Neither really.
After the last chemo cycle (before the infections) I still had some residual cancer - so not properly in remission. The paraprotein level was 2. My last test results were 5, from a test two or three weeks ago. So it's multiplying and based on experience and history it'll multiply exponentially (rapidly and aggressively)
I saw the consultant this monday and he wanted me in for another cycle between xmas and the New Yr. Bugger that, I've been in at Xmas too often in the last few years so we're putting that back until the first week of 2019.
I'm in, as an outpatient tomorrow and next Friday for IV Dexamethasone, Velcade, Lenalidomide and some type of blood transfusion, which I think are precursors to the next chemo cycle - which is given as an inpatient and involves four days of constant intravenous chemo drugs.

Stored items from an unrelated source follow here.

theorem Ctl.remove_calm {w : Bool} {c₀ c : Ctl} (h : Calm w c₀ c) (id : PageId) : Calm w c₀ (c.remove id) := by
  unfold Ctl.remove
  split
  · exact h
  · exact Ctl.killPages_calm (Ctl.withDir_calm h _ (fun hd => dirOk_filter _ _ hd)) _

theorem Ctl.dropTargets_calm {w : Bool} {c₀ c : Ctl} (hc₀ : Calm w c₀ c) (k : Env) (seq : Word) :
    Calm w c₀ (c.dropTargets k seq) := by
  unfold Ctl.dropTargets
  try simp only []
  repeat' first
    | with_reducible assumption
    | with_reducible apply Ctl.update_calm
    | split
    | (intro e; first | rfl | (simp; done) | (split <;> simp))
    | with_reducible apply Calm.inner

theorem Ctl.setJob_calm {w : Bool} {c₀ c : Ctl} (hc₀ : Calm w c₀ c) (slot : Fin 2) (j : Option Job) :
    Calm w c₀ (c.setJob slot j) := by
  unfold Ctl.setJob
  try simp only []
  repeat' first
    | with_reducible assumption
    | split
    | (intro e; first | rfl | (simp; done) | (split <;> simp))
    | with_reducible apply Calm.inner

theorem Ctl.closeJob_calm {w : Bool} {c₀ c : Ctl} (hc₀ : Calm w c₀ c) (slot : Fin 2) :
    Calm w c₀ (c.closeJob slot) := by
  unfold Ctl.closeJob
  try simp only []
  repeat' first
    | with_reducible assumption
    | with_reducible apply Ctl.onTx_calm
    | with_reducible apply Ctl.setJob_calm
    | split
    | (intro ht; first
        | exact ht
        | exact txOk_withdraw _ _ ht
        | exact txOk_narrow _ _ _ ht
        | exact txOk_answer _ _ ht
        | exact txOk_presence _ _ ht
        | exact txOk_widen _ _ _ _ ht
        | exact txOk_request _ _ rfl ht
        | exact txOk_filter _ _ none _ _ ht.2.2.2 ht
        | exact txOk_map _ _ (fun e => by split <;> rfl) none _ _ ht.2.2.2 ht)
    | (intro e; first | rfl | (simp; done) | (split <;> simp))
    | with_reducible apply Calm.inner

theorem Ctl.cancelJob_calm {w : Bool} {c₀ c : Ctl} (hc₀ : Calm w c₀ c) (slot : Fin 2) :
    Calm w c₀ (c.cancelJob slot) := by
  unfold Ctl.cancelJob
  try simp only []
  repeat' first
    | with_reducible assumption
    | with_reducible apply Ctl.setJob_calm
    | with_reducible apply Ctl.closeJob_calm
    | split
    | (intro e; first | rfl | (simp; done) | (split <;> simp))
    | with_reducible apply Calm.inner

theorem Ctl.freeCancelled_calm {w : Bool} {c₀ c : Ctl} (hc₀ : Calm w c₀ c) (b : TxBody) :
    Calm w c₀ (c.freeCancelled b) := by
  unfold Ctl.freeCancelled
  try simp only []
  repeat' first
    | with_reducible assumption
    | with_reducible apply Ctl.setJob_calm
    | with_reducible apply Ctl.answer_calm
    | split
    | (intro e; first | rfl | (simp; done) | (split <;> simp))
    | with_reducible apply Calm.inner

I wanted to delay everything until I was fitter, so I'm not sure what's triggering his desire for chemo now, as a low/lowish paraprotein/cancer level isn't that harmful, so I'll have to find out the reasoning. Once the cancer is cleared, I think they will move to transplant within a few weeks.

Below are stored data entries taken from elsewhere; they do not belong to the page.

-- ==== Sys2Proof/Laws/CalmIntake.lean ====
section
/-!
SUPPORT. The events of Intake, Repair: each is `Calm`.
-/

set_option linter.unreachableTactic false
set_option linter.unusedTactic false

namespace Sys2Proof.Machine

theorem Ctl.setRx_calm {w : Bool} {c₀ c : Ctl} (hc₀ : Calm w c₀ c) (b : Fin 4) (x : RxBuf) :
    Calm w c₀ (c.setRx b x) := by
  unfold Ctl.setRx
  try simp only []
  repeat' first
    | with_reducible assumption
    | split
    | (intro e; first | rfl | (simp; done) | (split <;> simp))
    | with_reducible apply Calm.inner

theorem Ctl.rxPhase_calm {w : Bool} {c₀ c : Ctl} (hc₀ : Calm w c₀ c) (b : Fin 4) (p : RxPhase) :
    Calm w c₀ (c.rxPhase b p) := by
  unfold Ctl.rxPhase
  try simp only []
  repeat' first
    | with_reducible assumption
    | with_reducible apply Ctl.setRx_calm
    | split
    | (intro e; first | rfl | (simp; done) | (split <;> simp))
    | with_reducible apply Calm.inner

theorem Ctl.intakeAnswer_calm {w : Bool} {c₀ c : Ctl} (hc₀ : Calm w c₀ c) (h : RxHeld) (id : PageId) (v : Verdict) (aux : Nat) :
    Calm w c₀ (c.intakeAnswer h id v aux) := by
  unfold Ctl.intakeAnswer
  try simp only []
  repeat' first
    | with_reducible assumption
    | with_reducible apply Ctl.answer_calm
    | split
    | (intro e; first | rfl | (simp; done) | (split <;> simp))
    | with_reducible apply Calm.inner

theorem Ctl.answerAndFree_calm {w : Bool} {c₀ c : Ctl} (hc₀ : Calm w c₀ c) (b : Fin 4) (h : RxHeld) (id : PageId) (v : Verdict) (aux : Nat) :
    Calm w c₀ (c.answerAndFree b h id v aux) := by
  unfold Ctl.answerAndFree
  try simp only []
  repeat' first
    | with_reducible assumption
    | with_reducible apply Ctl.intakeAnswer_calm
    | with_reducible apply Ctl.setRx_calm
    | split
    | (intro e; first | rfl | (simp; done) | (split <;> simp))
    | with_reducible apply Calm.inner

theorem Ctl.recordFrom_calm {w : Bool} {c₀ c : Ctl} (h : Calm w c₀ c) (k : Env) (id : PageId) (f : Entry → Entry)
    (hf : ∀ e, (f e).id = e.id) : Calm w c₀ (c.recordFrom k id f) := by
  unfold Ctl.recordFrom
  simp only []
  split
  · exact Ctl.sweepAll_calm (Ctl.testDurable_calm (Ctl.update_calm h _ _ _ hf) _ _) _
  · exact Ctl.update_calm h _ _ _ hf

theorem Ctl.programFrame_calm {w : Bool} {c₀ c : Ctl} (hc₀ : Calm w c₀ c) (k : Env) (b : Fin 4) (h : RxHeld) (id : PageId) (a : PageAddr) (m : Nat) :
    Calm w c₀ (c.programFrame k b h id a m) := by
  unfold Ctl.programFrame
  try simp only []
  repeat' first
    | with_reducible assumption
    | with_reducible apply Ctl.enter_calm
    | with_reducible apply Ctl.rxPhase_calm
    | split
    | (intro e; first | rfl | (simp; done) | (split <;> simp))
    | with_reducible apply Calm.inner

theorem Ctl.programReloc_calm {w : Bool} {c₀ c : Ctl} (hc₀ : Calm w c₀ c) (k : Env) (b : Fin 4) (h : RxHeld) (id : PageId) (a : PageAddr) (m : Nat) :
    Calm w c₀ (c.programReloc k b h id a m) := by
  unfold Ctl.programReloc
  try simp only []
  repeat' first
    | with_reducible assumption
    | with_reducible apply Ctl.enter_calm
    | with_reducible apply Ctl.take_calm
    | with_reducible apply Ctl.rxPhase_calm
    | split
    | (intro e; first | rfl | (simp; done) | (split <;> simp))
    | with_reducible apply Calm.inner

theorem Ctl.continueReloc_calm {w : Bool} {c₀ c : Ctl} (hc₀ : Calm w c₀ c) (k : Env) (b : Fin 4) (h : RxHeld) (id : PageId) (from_ : Option PageAddr) (to_ : PageAddr) (m : Nat) :
    Calm w c₀ (c.continueReloc k b h id from_ to_ m) := by
  unfold Ctl.continueReloc
  try simp only []
  repeat' first
    | with_reducible assumption
    | with_reducible apply Ctl.programReloc_calm
    | with_reducible apply Ctl.enter_calm
    | with_reducible apply Ctl.rxPhase_calm
    | split
    | (intro e; first | rfl | (simp; done) | (split <;> simp))
    | with_reducible apply Calm.inner

theorem Ctl.takeFirst_calm {w : Bool} {c₀ c : Ctl} (hc₀ : Calm w c₀ c) (k : Env) (b : Fin 4) (h : RxHeld) (id : PageId) :
    Calm w c₀ (c.takeFirst k b h id) := by
  unfold Ctl.takeFirst
  simp only []
  split
  · exact Ctl.answerAndFree_calm hc₀ _ _ _ _ _
  · rename_i a d heq
    have hd : Calm w c₀ d := by
      split at heq
      · exact Ctl.allocate_calm hc₀ heq
      · simp at heq
    refine Ctl.programFrame_calm ?_ _ _ _ _ _ _
    split
    · exact Ctl.recordFrom_calm hd _ _ _ (fun e => by simp)
    · exact Ctl.create_calm hd _ _

theorem Ctl.takeMore_calm {w : Bool} {c₀ c : Ctl} (hc₀ : Calm w c₀ c) (k : Env) (b : Fin 4) (h : RxHeld) (e : Entry) (a : PageAddr) :
    Calm w c₀ (c.takeMore k b h e a) := by
  unfold Ctl.takeMore
  try simp only []
  repeat' first
    | with_reducible assumption
    | exact Ctl.allocate_calm (by assumption) (by assumption)
    | with_reducible apply Ctl.answerAndFree_calm
    | with_reducible apply Ctl.recordFrom_calm
    | with_reducible apply Ctl.continueReloc_calm
    | with_reducible apply Ctl.programFrame_calm
    | split
    | (intro e; first | rfl | (simp; done) | (split <;> simp))
    | with_reducible apply Calm.inner

theorem Ctl.answerHeld_calm {w : Bool} {c₀ c : Ctl} (hc₀ : Calm w c₀ c) (k : Env) (b : Fin 4) (h : RxHeld) (e : Entry) :
    Calm w c₀ (c.answerHeld k b h e) := by
  unfold Ctl.answerHeld
  try simp only []
  repeat' first
    | with_reducible assumption
    | with_reducible apply Ctl.recordFrom_calm
    | with_reducible apply Ctl.answerAndFree_calm
    | split
    | (intro e; first | rfl | (simp; done) | (split <;> simp))
    | with_reducible apply Calm.inner

theorem Ctl.judgeEntry_calm {w : Bool} {c₀ c : Ctl} (hc₀ : Calm w c₀ c) (k : Env) (b : Fin 4) (h : RxHeld) (e : Entry) :
    Calm w c₀ (c.judgeEntry k b h e) := by
  unfold Ctl.judgeEntry
  try simp only []
  repeat' first
    | with_reducible assumption
    | with_reducible apply Ctl.takeFirst_calm
    | with_reducible apply Ctl.answerHeld_calm
    | with_reducible apply Ctl.recordFrom_calm
    | with_reducible apply Ctl.answerAndFree_calm
    | with_reducible apply Ctl.setRx_calm
    | with_reducible apply Ctl.takeMore_calm
    | split
    | (intro e; first | rfl | (simp; done) | (split <;> simp))
    | with_reducible apply Calm.inner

Still some confusion on my consultants understanding of what transplants I'm having. He thinks I'm having two, firstly my own saved stems cells back, followed by a second transplant using foreign, non family donated cells after I've recovered from the first transplant. I though I was back to only having one transplant, but I'm not sure. The transplants under a different team at a different hospital. Each transplant is as an inpatient for around four weeks duration, depending on infections and side affects.
So that's where I'm at, but otherwise I'm feeling good (for a ninety year old). In myself I feel well/healthy, just tired a lot. I've actually regained six pounds of the weight I lost while I was admitted, so we're going in the right direction.
Sorry for the long reply, but it's a complicated situation to explain.